Data were collected for all Kickstarter campaigns launched in the US in 2016. The campaign text descriptions were web scrapped from [kickstarter.com](https://www.kickstarter.com/). The resulting dataset amounted to 21,711 campaigns: 9,717 funded and 11,994 unfunded.

The resulting model produced a precision score for successfully funded campaigns of 0.75, which is pretty good considering that text predictors have no apriori theoretical basis. That is, among 1,951 funded campaigns, the model correctly classified 1,456 in a holdout test data set using the text data only.

In [5]:
# Importing Python libraries
import re
from sklearn.datasets import load_files
import pandas as pd
import numpy as np
import nltk
from nltk.corpus import stopwords
from nltk.stem import WordNetLemmatizer

## Importing Data
I use the load_files function from the sklearn_datasets library to import the dataset. The load_files function automatically divides the dataset into data and target sets. The load_files function loads the data from both "neg"(unfunded) and "pos"(funded) subfolders into the docs variable, while the target categories are stored in y (coded 0 and 1).

In [4]:
data = load_files(r"C:\Users\mag158\Desktop\text files", random_state=0)
docs, y = data.data, data.target
print("Samples per class: {}".format(np.bincount(y)))

Samples per class: [11994  9717]


## Text Processing
Once the dataset has been imported, the next step is to preprocess the text. Text may contain numbers, special characters, and unwanted spaces. I remove all the text's special characters, numbers, and unwanted spaces.

I use Regex Expressions from Python re library to perform different preprocessing tasks. I start by removing all non-word characters such as special characters, numbers, etc.

I remove all the single characters. For instance, when we remove the punctuation mark from "David's" and replace it with a space, I get "David" and a single character "s," which has no meaning. To remove such single characters, I use \s+[a-zA-Z]\s+ regular expression, which substitutes all the single characters having spaces on either side with a single space.

I use the \^[a-zA-Z]\s+ regular expression to replace a single character from the beginning of the document with a single space. Replacing single characters with a single space may result in multiple spaces, which is not ideal.

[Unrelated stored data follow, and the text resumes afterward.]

-- ==== Sys2Proof/Machine/Operands.lean ====
section
/-! DEFINITION. Operands.lean: the operand forms of the arithmetic instructions (R28, R137, R143) and the one way in which
such an instruction, or the two slots of a pair, executes: read everything, then write everything (R34, R38, R136). -/

namespace Sys2Proof.Machine

open Sys2Proof

/-! ## Immediates (R28) -/

/-- `imm18` for an integer of a width. -/
def immInt (w : IWidth) (v : BitVec 18) : Nat :=
  match w with
  | .w32 => (v.signExtend 32).toNat
  | .w64 => (v.signExtend 64).toNat
  | .w16x2 => packLanes 16 (List.replicate 2 (v.extractLsb' 0 16).toNat)
  | .w8x4 => packLanes 8 (List.replicate 4 (v.extractLsb' 0 8).toNat)

/-- `imm18` for a float type. -/
def immFloat (t : FTy) (v : BitVec 18) : Nat :=
  match t with
  | .f32 => v.toNat * 2 ^ 14
  | .f64 => v.toNat * 2 ^ 46
  | _ => packLanes 16 (List.replicate 2 (v.extractLsb' 0 16).toNat)

/-! ## Tasks -/

/-- What the result of an arithmetic operation is computed from. -/
structure AluIn where
  vals : List SrcVal
  preds : List Bool
  /-- TMODE.FTZ. -/
  ftz : Bool
  /-- The draw of R75. -/
  draw : Nat

/-- Source `i` as a number of `n` registers. -/
def AluIn.nat (x : AluIn) (i n : Nat) : Nat := (x.vals.getD i default).nat n

/-- The operand B of an operation: the register source that stands after A, or the immediate. -/
def AluIn.opB (x : AluIn) (b : OpB) (n : Nat) (imm : BitVec 18 → Nat) : Nat :=
  match b with
  | .reg _ => x.nat 1 n
  | .imm v => imm v

/-- The result of an operation whose sources carry no token. -/
inductive AluRes where
  | val (v : Nat) (fl : Flags)
  | pred (b : Bool) (fl : Flags)
  /-- A fault that traps under `sp` = 0 and makes a token under `sp` = 1. -/
  | fault (code : Nat)
  /-- A token whatever `sp` is. -/
  | token (code : Nat)

/-- One arithmetic operation as it is to be executed. -/
structure AluTask where
  srcs : List SrcReq
  /-- A source replaced by a constant: a P64 immediate (R34). -/
  subst : Option (Nat × Word) := none
  /-- Source predicates, after the registers in the order of tokens. -/
  preds : List (BitVec 3) := []
  /-- The last source predicate is the selector of `SEL` (R84). -/
  selects : Bool := false
  dst : ADst
  /-- A long-latency producer with its opcode (R123). -/
  long : Option (BitVec 8) := none
  /-- It stands under a shadow unit (R152). -/
  shadowed : Bool := false
  /-- It draws and counts (R76). -/
  draws : Bool := false
  f : AluIn → AluRes

/-- The registers a destination covers. -/
def dstReqs : ADst → List DstReq
  | .reg r n => [{ reg := r, words := n }]
  | _ => []

/-- A round of R75's mix. -/
def mixRound (h : BitVec 64) : BitVec 64 :=
  let a := (h ^^^ (h >>> 31)) * 0xBF58476D1CE4E5B9#64
  a ^^^ (a >>> 29)

/-- R75's 64-bit mix. -/
def cvtsDraw (seed : BitVec 64) (gix n j : Nat) : Nat :=
  let c : BitVec 64 := BitVec.ofNat 64 (n * 64 + j)
  let h0 := seed ^^^ (BitVec.ofNat 64 gix * 0x9E3779B97F4A7C15#64)
  let h1 := h0 ^^^ (c * 0xC2B2AE3D27D4EB4F#64)
  ((mixRound (mixRound (mixRound h1))).extractLsb' 32 32).toNat

/-- How one operation of an instruction came out. -/
inductive AluDone where
  | trap (r : Raise)
  | poison (tok : Word) (aux : Nat)
  | write (tok : Option Word) (v : Nat) (pred : Bool) (fl : Flags)

/-- Runs the shadow check of a computed result (R152): the state with its reports, and the token if the replay disagrees. -/
def shadowCheck (s : State) (e : Env) (shadowed : Bool) : State × Option Word :=
  if !shadowed then (s, none)
  else match takeShadow s.injected with
    | none => (s, none)
    | some (again, rest) =>
      let s1 := { s with injected := rest }
      if again then (reportToken s1 e 0x0A 0 0, some (mkToken 0x0A 0 e.t.pc.offset))
      else (countCorrectable s1 (dieOf e.g.core) 0, none)

/-- The first poisoned source of an instruction, slot after slot: under a poisoned guard every slot's destination takes it
(R82). DEDUCED (log entry 80): R33 makes each slot an instruction of its own and R82 names the sources of the instruction. -/
def firstTok (t : Thread) : List AluTask → List SrcVal → Option Word
  | [], _ => none
  | k :: ks, vals =>
    let n := k.srcs.length
    (((vals.take n).findSome? (·.tok)).or ((k.preds.map (predAt t)).findSome? (·.tok))).or (firstTok t ks (vals.drop n))

/-- Executes one operation on the values read; `gtok`: what a poisoned guard writes (R82); `k` counts the CVTS before it in its instruction. -/
def aluOne (s : State) (e : Env) (sp : Bool) (gtok : Option Word) (k : Nat) (t : AluTask) (vals0 : List SrcVal) : State × AluDone :=
  let vals := match t.subst with
    | some (i, w) => vals0.set i { words := [w], tok := none }
    | none => vals0
  let ps := t.preds.map (predAt e.t)
  let ptok := ps.findSome? (·.tok)
  let sel := if t.selects then (ps.getLast?.bind (·.tok)) else none
  match sel, sp with
  | some tok, false => (s, .poison tok 3)
  | _, _ =>
    match gtok.or ((vals.findSome? (·.tok)).or ptok) with
    | some tok => (s, .write (some tok) 0 false 0)
    | none =>
      let x : AluIn :=
        { vals := vals, preds := ps.map (·.val), ftz := (s.ctx e.cx).ftz
          draw := if t.draws then cvtsDraw (s.ctx e.cx).seed (gixOf e.inst e.g e.t.tix) (e.t.cvts.toNat + k) 0 else 0 }
      match t.f x with
      | .fault c =>
        if sp then (s, .write (some (mkToken c 0 e.t.pc.offset)) 0 false 0)
        else (s, .trap { cause := 9, code := c, token := mkToken c 0 e.t.pc.offset })
      | .token c => (s, .write (some (mkToken c 0 e.t.pc.offset)) 0 false 0)
      | .val v fl =>
        let (s1, tok) := shadowCheck s e t.shadowed
        (s1, if tok.isSome then .write tok 0 false 0 else .write none v false fl)
      | .pred b fl => (s, .write none 0 b fl)

/-- How the result of an operation lands: after a pop from a port it is a long-latency producer too, and its register is pending
until the write-back (R123, R130). DEDUCED (log entry 85): of a pair, only in the slots that pop. -/
def AluTask.landing (t : AluTask) (vals : List SrcVal) : AluTask :=
  match t.long with
  | some _ => t
  | none => if isX t.dst && poppedAny t.srcs vals then { t with long := some 0 } else t
where
  /-- A destination that is a thread register. -/
  isX : ADst → Bool
    | .reg (.x _) _ => true
    | _ => false

/-- Executes operations one after another on the values read; each takes as many values as it has sources. -/
def aluAll (s : State) (e : Env) (sp : Bool) (gtok : Option Word) : Nat → List AluTask → List SrcVal → State × List (AluTask × AluDone)
  | _, [], _ => (s, [])
  | k, t :: ts, vals =>
    let (s1, d) := aluOne s e sp gtok k t (vals.take t.srcs.length)
    let (s2, ds) := aluAll s1 e sp gtok (if t.draws then k + 1 else k) ts (vals.drop t.srcs.length)
    (s2, (if gtok.isSome then t else t.landing (vals.take t.srcs.length), d) :: ds)

/-- The words of a result, with its token. -/
def resultWords (tok : Option Word) (n v : Nat) : List (Word × Bool) :=
  match tok with
  | some w => poisonWords w n
  | none => cleanWords (valWords n v)

/-- Writes predicates of a mask from the bits of a value (R140). -/
def writeMask (t : Thread) (m : BitVec 7) (v : Nat) (tok : Option Word) : Thread :=
  (List.range 7).foldl (fun t i => if m.getLsbD i then writePred t (BitVec.ofNat 3 i) (tok.isNone && v.testBit i) tok else t) t

/-- Writes the destination of one operation. -/
def aluWrite (s : State) (tid : Nat) (sp : Bool) (td : AluTask × AluDone) : State :=
  match td.2, s.env? tid with
  | .write tok v b _, some e =>
    match td.1.dst with
    | .reg r n =>
      match td.1.long with
      | none => writeDst s e r (resultWords tok n v)
      | some op =>
        -- the register is pending until the write-back (R123); `issueAcc` moves on, so it is given no length here
        issueAcc s e 0 op 0 sp (xRegs r n) (.done (resultWords tok n v))
    | .pred p => s.setThread tid (writePred e.t p (tok.isNone && b) tok)
    | .mask m => s.setThread tid (writeMask e.t m v tok)
  | _, _ => s

/-- The flags of the operations, none from one with a poisoned destination (R69). -/
def aluFlags (ds : List (AluTask × AluDone)) : Flags :=
  ds.foldl (fun f d => match d.2 with
    | .write none _ _ fl => f ||| fl
    | _ => f) 0

/-- The first poisoned push among the results (R84). -/
def poisonedPush (ds : List (AluTask × AluDone)) : Option Word :=
  ds.findSome? fun d => match d.1.dst, d.2 with
    | .reg r _, .write tok _ _ _ => if Reg.isQ r then tok else none
    | _, _ => none

/-- A trap among the outcomes, in slot order. -/
def aluTrap (s : State) (e : Env) (ds : List (AluTask × AluDone)) : Option State :=
  ds.findSome? fun d => match d.2 with
    | .trap r => some (raise s e r)
    | .poison tok aux => some (raisePoison s e tok aux)
    | .write .. => none

/-- Executes an instruction made of arithmetic operations: all sources, then all results, all writes, the flags (R34,
R38, R46, R69, R136). A trap leaves the state of before the pops. A CVTS counts under a poisoned guard with `sp` too: DEDUCED (log
entry 22), since R76 speaks of true and false guards only. -/
def runAlu (s : State) (h : Head) (len : Nat) (ts : List AluTask) : Out :=
  withSrcs s h len (ts.flatMap (·.srcs)) (ts.flatMap (fun t => dstReqs t.dst)) fun s1 e vals gtok =>
    let (s2, ds) := aluAll s1 e h.sp (gtok.map fun g => (firstTok e.t ts vals).getD g) 0 ts vals
    match aluTrap s e ds with
    | some t => .next t
    | none =>
      match poisonedPush ds with
      | some tok => .next (raisePoison s e tok 5)
      | none =>
        let s3 := ds.foldl (fun s d => aluWrite s e.tid h.sp d) s2
        let n := (ts.filter (·.draws)).length
        let s4 := s3.modThread e.tid fun t => { advance t len with cvts := t.cvts + BitVec.ofNat 64 n }
        .next (raiseFlags s4 e.tid h.sp (aluFlags ds))

/-- A source with its registers, as a request. -/
def srcReqs (l : List (Src × Nat)) : List SrcReq := l.map fun p => { src := p.1, words := p.2 }

/-- The task of an operation of a shape. -/
def shapeTask (sh : Shape) (f : AluIn → AluRes) : AluTask := { srcs := srcReqs sh.srcs, dst := sh.dst, f := f }

end Sys2Proof.Machine
end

I again use the regular expression \s+ to replace one or more spaces with a single space. The alphabet letter "b" is appended before every string when you have a dataset in bytes format. The regex ^b\s+ removes "b" from the start of a string. The next step is to convert the data to lower case so that the same words but have different cases can be treated equally.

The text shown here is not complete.